带有稀疏矩阵的 scipy cdist [英] scipy cdist with sparse matrices

查看:54
本文介绍了带有稀疏矩阵的 scipy cdist的处理方法,对大家解决问题具有一定的参考价值,需要的朋友们下面随着小编来一起学习吧!

问题描述

我需要计算两组向量之间的距离,source_matrixtarget_matrix.

I need to calculate the distances between two sets of vectors, source_matrix and target_matrix.

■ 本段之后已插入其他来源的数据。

-- ==== Sys2Proof/Laws/MovesFlash.lean ====
section
/-! SUPPORT. Sys2Proof/Laws/MovesFlash.lean: what each operation of Machine/Flash.lean may write (Laws/Moves.lean). -/
namespace Sys2Proof.Laws
open Sys2Proof Sys2Proof.Machine

theorem Flash_program_moves {W : Part → Prop} {s₀ s : State} (h0 : W .flash) (a0 : Nat) (a1 : List Nat) (h : Moves W s₀ s) :
    Moves W s₀ (Sys2Proof.Machine.Flash.program a0 a1 s) := by
  unfold Sys2Proof.Machine.Flash.program
  repeat' (first
    | with_reducible assumption
    | with_reducible apply Moves.eachOf
    | intro _
    | (with_reducible refine Moves.flash _ _ ?_ ?_ <;> with_reducible first
      | assumption
      | apply Moves.eachOf)
    | (with_reducible refine Moves.flashErase _ ?_ ?_ <;> with_reducible first
      | assumption
      | apply Moves.eachOf))

theorem Flash_erase_moves {W : Part → Prop} {s₀ s : State} (h0 : W .flash) (a0 : Nat) (a1 : Nat) (h : Moves W s₀ s) :
    Moves W s₀ (Sys2Proof.Machine.Flash.erase a0 a1 s) := by
  unfold Sys2Proof.Machine.Flash.erase
  repeat' (first
    | with_reducible assumption
    | intro _
    | (with_reducible refine Moves.flash _ _ ?_ ?_ <;> with_reducible first
      | assumption)
    | (with_reducible refine Moves.flashErase _ ?_ ?_ <;> with_reducible first
      | assumption))

theorem Flash_act_moves {W : Part → Prop} {s₀ s : State} (h0 : W .flash) (h1 : W (.fld F.BOOT_FL_DATA_DATA)) (a0 : Nat) (a1 : Nat) (h : Moves W s₀ s) :
    Moves W s₀ (Sys2Proof.Machine.Flash.act a0 a1 s) := by
  unfold Sys2Proof.Machine.Flash.act
  repeat' (first
    | with_reducible assumption
    | with_reducible apply Moves.eachOf
    | with_reducible apply Moves.put
    | with_reducible apply Flash_program_moves
    | with_reducible apply Flash_erase_moves
    | intro _
    | split
    | (extract_lets +onlyGivenNames x; first
      | (refine Moves.keep (W := W) (s₀ := s₀) x ?_ ?_; rotate_left; intro hx; clear_value x; rotate_right)
      | (refine Moves.keep (W := W) (s₀ := s₀) x.2 ?_ ?_; rotate_left; intro hx; clear_value x; rotate_right)
      | (refine Moves.keep (W := W) (s₀ := s₀) x.1 ?_ ?_; rotate_left; intro hx; clear_value x; rotate_right)
      | skip))

theorem Flash_command_moves {W : Part → Prop} {s₀ s : State} (h0 : W .flash) (h1 : W (.fld F.BOOT_FL_CMD_GO)) (h2 : W (.fld F.BOOT_FL_CMD_LEN)) (h3 : W (.fld F.BOOT_FL_CMD_OP)) (h4 : W (.fld F.BOOT_FL_DATA_DATA)) (h5 : W (.fld F.BOOT_FL_STAT_BUSY)) (h6 : W (.fld F.BOOT_FL_STAT_ERR)) (a0 : Nat) (a1 : Nat) (h : Moves W s₀ s) :
    Moves W s₀ (Sys2Proof.Machine.Flash.command a0 a1 s) := by
  unfold Sys2Proof.Machine.Flash.command
  repeat' (first
    | with_reducible assumption
    | with_reducible apply Moves.clr
    | with_reducible apply Moves.put
    | with_reducible apply Moves.set
    | with_reducible apply Flash_act_moves
    | intro _
    | split
    | (extract_lets +onlyGivenNames x; first
      | (refine Moves.keep (W := W) (s₀ := s₀) x ?_ ?_; rotate_left; intro hx; clear_value x; rotate_right)
      | (refine Moves.keep (W := W) (s₀ := s₀) x.2 ?_ ?_; rotate_left; intro hx; clear_value x; rotate_right)
      | (refine Moves.keep (W := W) (s₀ := s₀) x.1 ?_ ?_; rotate_left; intro hx; clear_value x; rotate_right)
      | skip))

theorem Flash_writeCmd_moves {W : Part → Prop} {s₀ s : State} (h0 : W .flash) (h1 : W (.fld F.BOOT_FL_CMD_GO)) (h2 : W (.fld F.BOOT_FL_CMD_LEN)) (h3 : W (.fld F.BOOT_FL_CMD_OP)) (h4 : W (.fld F.BOOT_FL_DATA_DATA)) (h5 : W (.fld F.BOOT_FL_STAT_BUSY)) (h6 : W (.fld F.BOOT_FL_STAT_ERR)) (a0 : Nat) (h : Moves W s₀ s) :
    Moves W s₀ (Sys2Proof.Machine.Flash.writeCmd a0 s) := by
  unfold Sys2Proof.Machine.Flash.writeCmd
  repeat' (first
    | with_reducible assumption
    | with_reducible apply Moves.put
    | with_reducible apply Flash_command_moves
    | intro _
    | split
    | (extract_lets +onlyGivenNames x; first
      | (refine Moves.keep (W := W) (s₀ := s₀) x ?_ ?_; rotate_left; intro hx; clear_value x; rotate_right)
      | (refine Moves.keep (W := W) (s₀ := s₀) x.2 ?_ ?_; rotate_left; intro hx; clear_value x; rotate_right)
      | (refine Moves.keep (W := W) (s₀ := s₀) x.1 ?_ ?_; rotate_left; intro hx; clear_value x; rotate_right)
      | skip))

theorem Flash_finish_moves {W : Part → Prop} {s₀ s : State} (h0 : W (.fld F.BOOT_FL_CMD_GO)) (h1 : W (.fld F.BOOT_FL_STAT_BUSY)) (h2 : W (.fld F.BOOT_FL_STAT_ERR)) (a0 : Bool) (h : Moves W s₀ s) :
    Moves W s₀ (Sys2Proof.Machine.Flash.finish a0 s) := by
  unfold Sys2Proof.Machine.Flash.finish
  repeat' (first
    | with_reducible assumption
    | with_reducible apply Moves.clr
    | with_reducible apply Moves.put
    | intro _
    | split
    | (extract_lets +onlyGivenNames x; first
      | (refine Moves.keep (W := W) (s₀ := s₀) x ?_ ?_; rotate_left; intro hx; clear_value x; rotate_right)
      | (refine Moves.keep (W := W) (s₀ := s₀) x.2 ?_ ?_; rotate_left; intro hx; clear_value x; rotate_right)
      | (refine Moves.keep (W := W) (s₀ := s₀) x.1 ?_ ?_; rotate_left; intro hx; clear_value x; rotate_right)
      | skip))

end Sys2Proof.Laws
end

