-- ==== Sys2Proof/Laws/MovesCal.lean ====
section
/-! SUPPORT. Sys2Proof/Laws/MovesCal.lean: what each operation of Machine/Cal.lean may write (Laws/Moves.lean). -/
namespace Sys2Proof.Laws
open Sys2Proof Sys2Proof.Machine

theorem Cal_start_moves {W : Part → Prop} {s₀ s : State} (h0 : W (.fld F.CAL_DEFERRED_VAL)) (h1 : W (.fld F.CAL_STAT_STATE)) (h2 : W (.fld F.CAL_STAT_TYPE)) (h3 : W (.fld F.HKA_STAT_CAL_HOLD)) (h4 : W (.fld F.HKA_STAT_INJ_PEND)) (h5 : W (.fld F.HKA_STAT_STATE)) (h6 : W (.fld H.CAL_HOST)) (h7 : W (.fld H.CAL_PASSED)) (h8 : W (.fld H.CAL_T0)) (h9 : W (.fld H.CAL_TEMP0)) (h10 : W (.fld H.HKA_CAL_WAIT)) (h11 : W (.fld H.HKA_CUR)) (h12 : W (.fld H.HKA_RUN)) (h13 : W (.fld H.HKA_SEQ_STATE)) (h14 : W (.fld H.HKA_TICKS)) (a0 : Bool) (a1 : Bool) (h : Moves W s₀ s) :
    Moves W s₀ (Sys2Proof.Machine.Cal.start a0 a1 s) := by
  unfold Sys2Proof.Machine.Cal.start
  repeat' (first
    | with_reducible assumption
    | with_reducible apply Moves.clr
    | with_reducible apply Moves.put
    | with_reducible apply Moves.sput
    | with_reducible apply Hka_requestCal_moves
    | intro _
    | (extract_lets +onlyGivenNames x; first
      | (refine Moves.keep (W := W) (s₀ := s₀) x ?_ ?_; rotate_left; intro hx; clear_value x; rotate_right)
      | (refine Moves.keep (W := W) (s₀ := s₀) x.2 ?_ ?_; rotate_left; intro hx; clear_value x; rotate_right)
      | (refine Moves.keep (W := W) (s₀ := s₀) x.1 ?_ ?_; rotate_left; intro hx; clear_value x; rotate_right)
      | skip))

theorem Cal_go_moves {W : Part → Prop} {s₀ s : State} (h0 : W (.fld F.CAL_DEFERRED_VAL)) (h1 : W (.fld F.CAL_INT_CAUSE_BUSY)) (h2 : W (.fld F.CAL_STAT_STATE)) (h3 : W (.fld F.CAL_STAT_TYPE)) (h4 : W (.fld F.HKA_STAT_CAL_HOLD)) (h5 : W (.fld F.HKA_STAT_INJ_PEND)) (h6 : W (.fld F.HKA_STAT_STATE)) (h7 : W (.fld H.CAL_HOST)) (h8 : W (.fld H.CAL_PASSED)) (h9 : W (.fld H.CAL_T0)) (h10 : W (.fld H.CAL_TEMP0)) (h11 : W (.fld H.HKA_CAL_WAIT)) (h12 : W (.fld H.HKA_CUR)) (h13 : W (.fld H.HKA_RUN)) (h14 : W (.fld H.HKA_SEQ_STATE)) (h15 : W (.fld H.HKA_TICKS)) (a0 : Bool) (h : Moves W s₀ s) :
    Moves W s₀ (Sys2Proof.Machine.Cal.go a0 s) := by
  unfold Sys2Proof.Machine.Cal.go
  repeat' (first
    | with_reducible assumption
    | with_reducible apply Moves.set
    | with_reducible apply Cal_start_moves
    | intro _
    | split)

theorem Cal_endBad_moves {W : Part → Prop} {s₀ s : State} (h0 : W (.fld F.CAL_STAT_STATE)) (h1 : W (.fld F.HKA_STAT_CAL_HOLD)) (h2 : W (.fld F.HKA_STAT_INJ_PEND)) (h3 : W (.fld F.HKA_STAT_STATE)) (h4 : W (.fld H.CAL_RETRY)) (h5 : W (.fld H.HKA_CAL_WAIT)) (h6 : W (.fld H.HKA_CUR)) (h7 : W (.fld H.HKA_RUN)) (h8 : W (.fld H.HKA_SEQ_STATE)) (h9 : W (.fld H.HKA_TICKS)) (h : Moves W s₀ s) :
    Moves W s₀ (Sys2Proof.Machine.Cal.endBad s) := by
  unfold Sys2Proof.Machine.Cal.endBad
  repeat' (first
    | with_reducible assumption
    | with_reducible apply Moves.clr
    | with_reducible apply Moves.set
    | with_reducible apply Hka_releaseCal_moves
    | intro _
    | split
    | (extract_lets +onlyGivenNames x; first
      | (refine Moves.keep (W := W) (s₀ := s₀) x ?_ ?_; rotate_left; intro hx; clear_value x; rotate_right)
      | (refine Moves.keep (W := W) (s₀ := s₀) x.2 ?_ ?_; rotate_left; intro hx; clear_value x; rotate_right)
      | (refine Moves.keep (W := W) (s₀ := s₀) x.1 ?_ ?_; rotate_left; intro hx; clear_value x; rotate_right)
      | skip))

theorem Cal_abandon_moves {W : Part → Prop} {s₀ s : State} (h0 : W (.fld F.CAL_INT_CAUSE_ABORTED)) (h1 : W (.fld F.CAL_STAT_STATE)) (h2 : W (.fld F.HKA_STAT_CAL_HOLD)) (h3 : W (.fld F.HKA_STAT_INJ_PEND)) (h4 : W (.fld F.HKA_STAT_STATE)) (h5 : W (.fld H.CAL_RETRY)) (h6 : W (.fld H.HKA_CAL_WAIT)) (h7 : W (.fld H.HKA_CUR)) (h8 : W (.fld H.HKA_RUN)) (h9 : W (.fld H.HKA_SEQ_STATE)) (h10 : W (.fld H.HKA_TICKS)) (h : Moves W s₀ s) :
    Moves W s₀ (Sys2Proof.Machine.Cal.abandon s) := by
  unfold Sys2Proof.Machine.Cal.abandon
  repeat' (first
    | with_reducible assumption
    | with_reducible apply Moves.set
    | with_reducible apply Cal_endBad_moves
    | intro _
    | split)

theorem Cal_lineEnabled_moves {W : Part → Prop} {s₀ s : State} (h0 : W (.fld F.CAL_INT_CAUSE_ABORTED)) (h1 : W (.fld F.CAL_STAT_STATE)) (h2 : W (.fld F.HKA_STAT_CAL_HOLD)) (h3 : W (.fld F.HKA_STAT_INJ_PEND)) (h4 : W (.fld F.HKA_STAT_STATE)) (h5 : W (.fld H.CAL_RETRY)) (h6 : W (.fld H.HKA_CAL_WAIT)) (h7 : W (.fld H.HKA_CUR)) (h8 : W (.fld H.HKA_RUN)) (h9 : W (.fld H.HKA_SEQ_STATE)) (h10 : W (.fld H.HKA_TICKS)) (h : Moves W s₀ s) :
    Moves W s₀ (Sys2Proof.Machine.Cal.lineEnabled s) := by
  unfold Sys2Proof.Machine.Cal.lineEnabled
  repeat' (first
    | with_reducible assumption
    | with_reducible apply Cal_abandon_moves
    | intro _
    | split)

theorem Cal_abort_moves {W : Part → Prop} {s₀ s : State} (h0 : W (.fld F.CAL_INT_CAUSE_ABORTED)) (h1 : W (.fld F.CAL_STAT_STATE)) (h2 : W (.fld F.HKA_STAT_CAL_HOLD)) (h3 : W (.fld F.HKA_STAT_INJ_PEND)) (h4 : W (.fld F.HKA_STAT_STATE)) (h5 : W (.fld H.CAL_RETRY)) (h6 : W (.fld H.HKA_CAL_WAIT)) (h7 : W (.fld H.HKA_CUR)) (h8 : W (.fld H.HKA_RUN)) (h9 : W (.fld H.HKA_SEQ_STATE)) (h10 : W (.fld H.HKA_TICKS)) (h : Moves W s₀ s) :
    Moves W s₀ (Sys2Proof.Machine.Cal.abort s) := by
  unfold Sys2Proof.Machine.Cal.abort
  repeat' (first
    | with_reducible assumption
    | with_reducible apply Cal_abandon_moves
    | intro _
    | split)

theorem Cal_autoStart_moves {W : Part → Prop} {s₀ s : State} (h0 : W (.fld F.CAL_DEFERRED_VAL)) (h1 : W (.fld F.CAL_STAT_STATE)) (h2 : W (.fld F.CAL_STAT_TYPE)) (h3 : W (.fld F.HKA_STAT_CAL_HOLD)) (h4 : W (.fld F.HKA_STAT_INJ_PEND)) (h5 : W (.fld F.HKA_STAT_STATE)) (h6 : W (.fld H.CAL_AUTO_PEND)) (h7 : W (.fld H.CAL_HOST)) (h8 : W (.fld H.CAL_PASSED)) (h9 : W (.fld H.CAL_T0)) (h10 : W (.fld H.CAL_TEMP0)) (h11 : W (.fld H.HKA_CAL_WAIT)) (h12 : W (.fld H.HKA_CUR)) (h13 : W (.fld H.HKA_RUN)) (h14 : W (.fld H.HKA_SEQ_STATE)) (h15 : W (.fld H.HKA_TICKS)) (h : Moves W s₀ s) :
    Moves W s₀ (Sys2Proof.Machine.Cal.autoStart s) := by
  unfold Sys2Proof.Machine.Cal.autoStart
  repeat' (first
    | with_reducible assumption
    | with_reducible apply Moves.clr
    | with_reducible apply Moves.set
    | with_reducible apply Cal_start_moves
    | intro _
    | split
    | (extract_lets +onlyGivenNames x; first
      | (refine Moves.keep (W := W) (s₀ := s₀) x ?_ ?_; rotate_left; intro hx; clear_value x; rotate_right)
      | (refine Moves.keep (W := W) (s₀ := s₀) x.2 ?_ ?_; rotate_left; intro hx; clear_value x; rotate_right)
      | (refine Moves.keep (W := W) (s₀ := s₀) x.1 ?_ ?_; rotate_left; intro hx; clear_value x; rotate_right)
      | skip))

theorem Cal_temperature_moves {W : Part → Prop} {s₀ s : State} (h0 : W (.fld F.CAL_DEFERRED_VAL)) (h1 : W (.fld F.CAL_STAT_STATE)) (h2 : W (.fld F.CAL_STAT_TYPE)) (h3 : W (.fld F.HKA_STAT_CAL_HOLD)) (h4 : W (.fld F.HKA_STAT_INJ_PEND)) (h5 : W (.fld F.HKA_STAT_STATE)) (h6 : W (.fld H.CAL_AUTO_PEND)) (h7 : W (.fld H.CAL_HOST)) (h8 : W (.fld H.CAL_PASSED)) (h9 : W (.fld H.CAL_T0)) (h10 : W (.fld H.CAL_TEMP0)) (h11 : W (.fld H.HKA_CAL_WAIT)) (h12 : W (.fld H.HKA_CUR)) (h13 : W (.fld H.HKA_RUN)) (h14 : W (.fld H.HKA_SEQ_STATE)) (h15 : W (.fld H.HKA_TICKS)) (h : Moves W s₀ s) :
    Moves W s₀ (Sys2Proof.Machine.Cal.temperature s) := by
  unfold Sys2Proof.Machine.Cal.temperature
  repeat' (first
    | with_reducible assumption
    | with_reducible apply Cal_autoStart_moves
    | intro _
    | split
    | (extract_lets +onlyGivenNames x; first
      | (refine Moves.keep (W := W) (s₀ := s₀) x ?_ ?_; rotate_left; intro hx; clear_value x; rotate_right)
      | (refine Moves.keep (W := W) (s₀ := s₀) x.2 ?_ ?_; rotate_left; intro hx; clear_value x; rotate_right)
      | (refine Moves.keep (W := W) (s₀ := s₀) x.1 ?_ ?_; rotate_left; intro hx; clear_value x; rotate_right)
      | skip))

theorem Cal_retryExpiry_moves {W : Part → Prop} {s₀ s : State} (h0 : W (.fld H.CAL_RETRY)) (h : Moves W s₀ s) :
    Moves W s₀ (Sys2Proof.Machine.Cal.retryExpiry s) := by
  unfold Sys2Proof.Machine.Cal.retryExpiry
  repeat' (first
    | with_reducible assumption
    | with_reducible apply Moves.clr
    | intro _)

theorem Cal_sliceEnded_moves {W : Part → Prop} {s₀ s : State} (h0 : W (.fld F.CAL_DEFERRED_VAL)) (h1 : W (.fld F.CAL_STAT_STATE)) (h2 : W (.fld F.CAL_STAT_TYPE)) (h3 : W (.fld F.HKA_STAT_CAL_HOLD)) (h4 : W (.fld F.HKA_STAT_INJ_PEND)) (h5 : W (.fld F.HKA_STAT_STATE)) (h6 : W (.fld H.CAL_AUTO_PEND)) (h7 : W (.fld H.CAL_HOST)) (h8 : W (.fld H.CAL_PASSED)) (h9 : W (.fld H.CAL_T0)) (h10 : W (.fld H.CAL_TEMP0)) (h11 : W (.fld H.HKA_CAL_WAIT)) (h12 : W (.fld H.HKA_CUR)) (h13 : W (.fld H.HKA_RUN)) (h14 : W (.fld H.HKA_SEQ_STATE)) (h15 : W (.fld H.HKA_TICKS)) (h : Moves W s₀ s) :
    Moves W s₀ (Sys2Proof.Machine.Cal.sliceEnded s) := by
  unfold Sys2Proof.Machine.Cal.sliceEnded
  repeat' (first
    | with_reducible assumption
    | with_reducible apply Moves.clr
    | with_reducible apply Cal_autoStart_moves
    | intro _
    | split)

我有以下行,当 source_matrixtarget_matrix 都是 scipy.sparse.csr.csr_matrix 类型时:

I have the following line, when both source_matrix and target_matrix are of type scipy.sparse.csr.csr_matrix:

distances = sp.spatial.distance.cdist(source_matrix, target_matrix)

我最终得到以下部分异常回溯:

And I end up getting the following partial exception traceback:

 File "/usr/local/lib/python2.7/site-packages/scipy/spatial/distance.py", line 2060, in cdist
    [XA] = _copy_arrays_if_base_present([_convert_to_double(XA)])
  File "/usr/local/lib/python2.7/site-packages/scipy/spatial/distance.py", line 146, in _convert_to_double
    X = X.astype(np.double)
ValueError: setting an array element with a sequence.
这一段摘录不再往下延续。